Besides, MHC class II protein complex was significantly enriched only in B cell (Supplemental Table S3), and some studies had found that some MHC class Ⅱ alleles had correlations with the probability of autoimmune diseases[30]. In addition, the DEGs of MHC class Ⅱ has 10 genes in KD child B cells, including HLA-DMA, HLA-DMB, HLA-DPA1, HLA-DPB1, HLA-DRA, HLA-DQA1, HLA-DQA2, HLA-DRB1, HLA-DRB5 and HLA-DQB1 (Supplemental Table S2). The above results suggest that KD susceptibility is correlated with DM, DP, DQ and DR locus on HLA genes. Previous reports [31] have shown that HLA locus may play a potential role in the pathogenesis of disease in the process of antigen processing and presentation in MHC region, and it is believed that the expression of class HLA-I alleles is related to KD. These studies confirmed the HLA genes and MHC class Ⅱ molecules are involved in the pathogenesis of KD, providing a new direction for the diagnosis and treatment of KD.
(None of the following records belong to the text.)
-- ==== Sys2Proof/Machine/Kernels.lean ====
section
/-! DEFINITION. Kernels of a job: start, end, semaphores, pre-emption and resumption (R83, R85, R104 to R107, R216), the trees a
draft model gives (R245), and the measures of a kernel (R94, R95, R100).
Readings of the spec: log 37. -/

namespace Sys2Proof.Machine

open Sys2Proof

/-- Header of kernel k of a model (Table 12-5). -/
def kernelHeader (s : State) (m k : Nat) : Kernel := nth (s.mslot m).info.kernels k {}

/-! ## Start (R83, R85, R216) -/

/-- A job is still to run: neither ended nor torn down. -/
def jobOpen (j : Job) : Bool := !j.finished && !j.faulted

/-- A job has a kernel ready: its next kernel waits for no input of another device (R104). -/
def jobReady (j : Job) : Bool := jobOpen j && j.waits = 0

/-- A job stands in the way of another: it runs now; or it is open, and has begun or comes first in plan order. A saved one stands in the way
of jobs without class 7, not of those with it; one with class 7 that waits on an input stands in no way, while others stall in place
(R85, R104). -/
def jobBlocks (s : State) (urgent before : Bool) (j : Job) : Bool :=
  j.active || (jobOpen j && !(j.urgent && !jobReady j) && !(!j.urgent && urgent && s.plan.saved = some j.modelSlot) && (decide (0 < j.next) || before))

/-- No other job stands in the way of a job's next kernel. -/
def jobClear (s : State) (m : Nat) : Bool :=
  let pre := s.plan.jobs.takeWhile (fun j => j.modelSlot ≠ m)
  let urgent := s.plan.jobs.any (fun j => j.modelSlot = m && j.urgent)
  s.plan.jobs.all (fun j => j.modelSlot = m || !jobBlocks s urgent (pre.any (fun x => x.modelSlot = j.modelSlot)) j)

/-- The semaphores of a job's next kernel: of those granted at plan time that a die serves, as many as its header declares (R216). -/
def semGrant (s : State) (j : Job) (n : Nat) : List Nat := (j.sems.filter (semServed s)).take n

/-- Proposals of a node under the policy: the first fanout candidates under MATCH, draws of word i under REJECT (R245). -/
def draftProposals (r : Request) (position : Nat) (q : List (Nat × U32)) : List Nat :=
  if r.spec.reject then (List.range r.spec.fanout).map (fun i => rejectProposal r.seed position i q)
  else (q.take r.spec.fanout).map (·.1)

/-- The FP32 output of the draft model for a token of a node; one that the command does not carry is open. -/
def draftLogit (free : Nat) (ds : List DraftLogits) (v i : Nat) : U32 :=
  match (ds.find? (fun d => d.node = v)).bind (fun d => d.x[i]?) with
  | some x => x
  | none => Config.openWord free i v

/-- q_v: the probabilities of R226 over the draft's merged candidates at a node, under the request's adjustments and truncation (R245). -/
def draftDist (r : Request) (t : List (Nat × Nat)) (vocab : Nat) (x : Nat → U32) (v : Nat) : List (Nat × U32) :=
  let recs := (List.range 16).map (fun c =>
    let sl := sliceOf vocab c
    localRecord r t 0 v c vocab ((upFrom sl.1 sl.2).map x))
  let ps := mergedProbs recs
  if fpEq r.sampler.temperature 0 then ps else keptList r.sampler ps
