-- ==== Sys2Proof/Machine/Bank.lean ====
section
/-! DEFINITION. Bank units and in-bank attention (R113 to R144): command words, their checks, the page pass, drains, copies,
gathers, fills, scrubs, the cache append buffer, refresh, and the combination of a layer's drain records.
Readings of the spec: logs 29, 30. -/

namespace Sys2Proof.Machine

open Sys2Proof

/-! ## Command words (Tables 5-5 to 5-7) -/

/-- Fields of a bank-unit command word. -/
def buOp (w : U128) : Nat := bits w.toNat 127 120
def buDies (w : U128) : Nat := bits w.toNat 119 104
def buBanks (w : U128) : Nat := bits w.toNat 103 40
def buRow (w : U128) : Nat := bits w.toNat 39 25
def buSets (w : U128) : Nat := bits w.toNat 18 11
def buCount (w : U128) : Nat := bits w.toNat 10 4
def buVariant (w : U128) : Nat := bits w.toNat 3 0
/-- Fields of an extension word. -/
def bxRow (x : U128) : Nat := bits x.toNat 127 113
def bxSp (x : U128) : Nat := bits x.toNat 112 95

/-- Positions of the bits of a mask below n, ascending. -/
def maskBits (m n : Nat) : List Nat := (List.range n).filter (fun i => bit m i)

/-- Die-local bank indices a variant has (R14, R123). -/
def dieBanks (v : Variant) : Nat := banksOf v / 16

/-- Logical banks of a command's scope, ascending by core die and then die-local index (R123, R127, R260). -/
def buScope (v : Variant) (w : U128) : List Nat :=
  (maskBits (buDies w) 16).flatMap (fun d => (maskBits (buBanks w) 64).map (fun j => d * dieBanks v + j))

/-- Sets named by a command. -/
def buSetList (w : U128) : List Nat := maskBits (buSets w) 8

/-- Opcodes whose form is scatter (Table 5-7). -/
def buScatter (op : Nat) : Bool := op = 1 || op = 2 || op = 11

/-- Opcodes that stream (Table 5-7). -/
def buStreams (op : Nat) : Bool := 5 = op || (7 ≤ op && op ≤ 10)

/-- The count a command may carry (Table 5-7). -/
def buCountOk (op n : Nat) : Bool :=
  if op = 7 then 1 ≤ n && n ≤ 12
  else if op = 8 then 1 ≤ n && n ≤ 16
  else if op = 9 || op = 10 then 1 ≤ n && n ≤ 24
  else n = 0

/-- The variant a command may carry (Table 5-5). -/
def buVariantOk (op v : Nat) : Bool :=
  if op = 5 then v = 1 || v = 2
  else if op = 8 then (v % 4 = 1 || v % 4 = 2) && 4 ≤ v
  else v = 0

/-- A payload keeps the fields that R118 and R141 fix: zero bytes, sflags, head, owner and qshift of a query set, bits [14:13] of a
gather entry. -/
def buPayloadOk (op : Nat) (bs : List Byte) : Bool :=
  if op = 1 then field bs 258 1 ≤ 31 && field bs 259 1 ≤ 1 && field bs 263 1 < 64 && field bs 268 4 < 2 ^ 20 && field bs 282 6 = 0
  else if op = 2 then (List.range 16).all (fun i => bits (field bs (2 * i) 2) 14 13 = 0)
  else true

/-- The bytes that payload words carry, least significant byte first. -/
def payloadBytes (l : List U128) : List Byte := l.flatMap (fun w => leBytes 16 w.toNat)

/-- The u16 values of a byte string. -/
def u16s (n : Nat) (bs : List Byte) : List (BitVec 16) := (List.range n).map (fun i => BitVec.ofNat 16 (field bs (2 * i) 2))

/-- The word keeps the opcode, mask and count rules (R122, R123). -/
def buWordOk (v : Variant) (op : Nat) (w : U128) : Bool :=
  buOp w = op && buCountOk op (buCount w) && buVariantOk op (buVariant w) && buBanks w < 2 ^ dieBanks v
    && (if buScatter op then (maskBits (buDies w) 16).length = 1 && (maskBits (buBanks w) 64).length = 1 else true)
    && (if op = 1 then (buSetList w).length = 1 else true)

/-- The extension word keeps its rules (Table 5-6). -/
def buExtOk (op : Nat) (x : U128) : Bool :=
  bits x.toNat 94 0 = 0 && (if op = 6 || op = 11 then bxRow x = 0 else bxSp x = 0)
In summary, this study preliminarily explored the immune mechanism of KD by scRNA-seq technology, and explored relevant molecular markers and major enrichment function through bioinformatics analysis. These markers may be important targets for future treatment of KD. The sample size of this experiment is limited for solid conclusion, so it is necessary to further expand the sample size and proceed the study for further experimental research.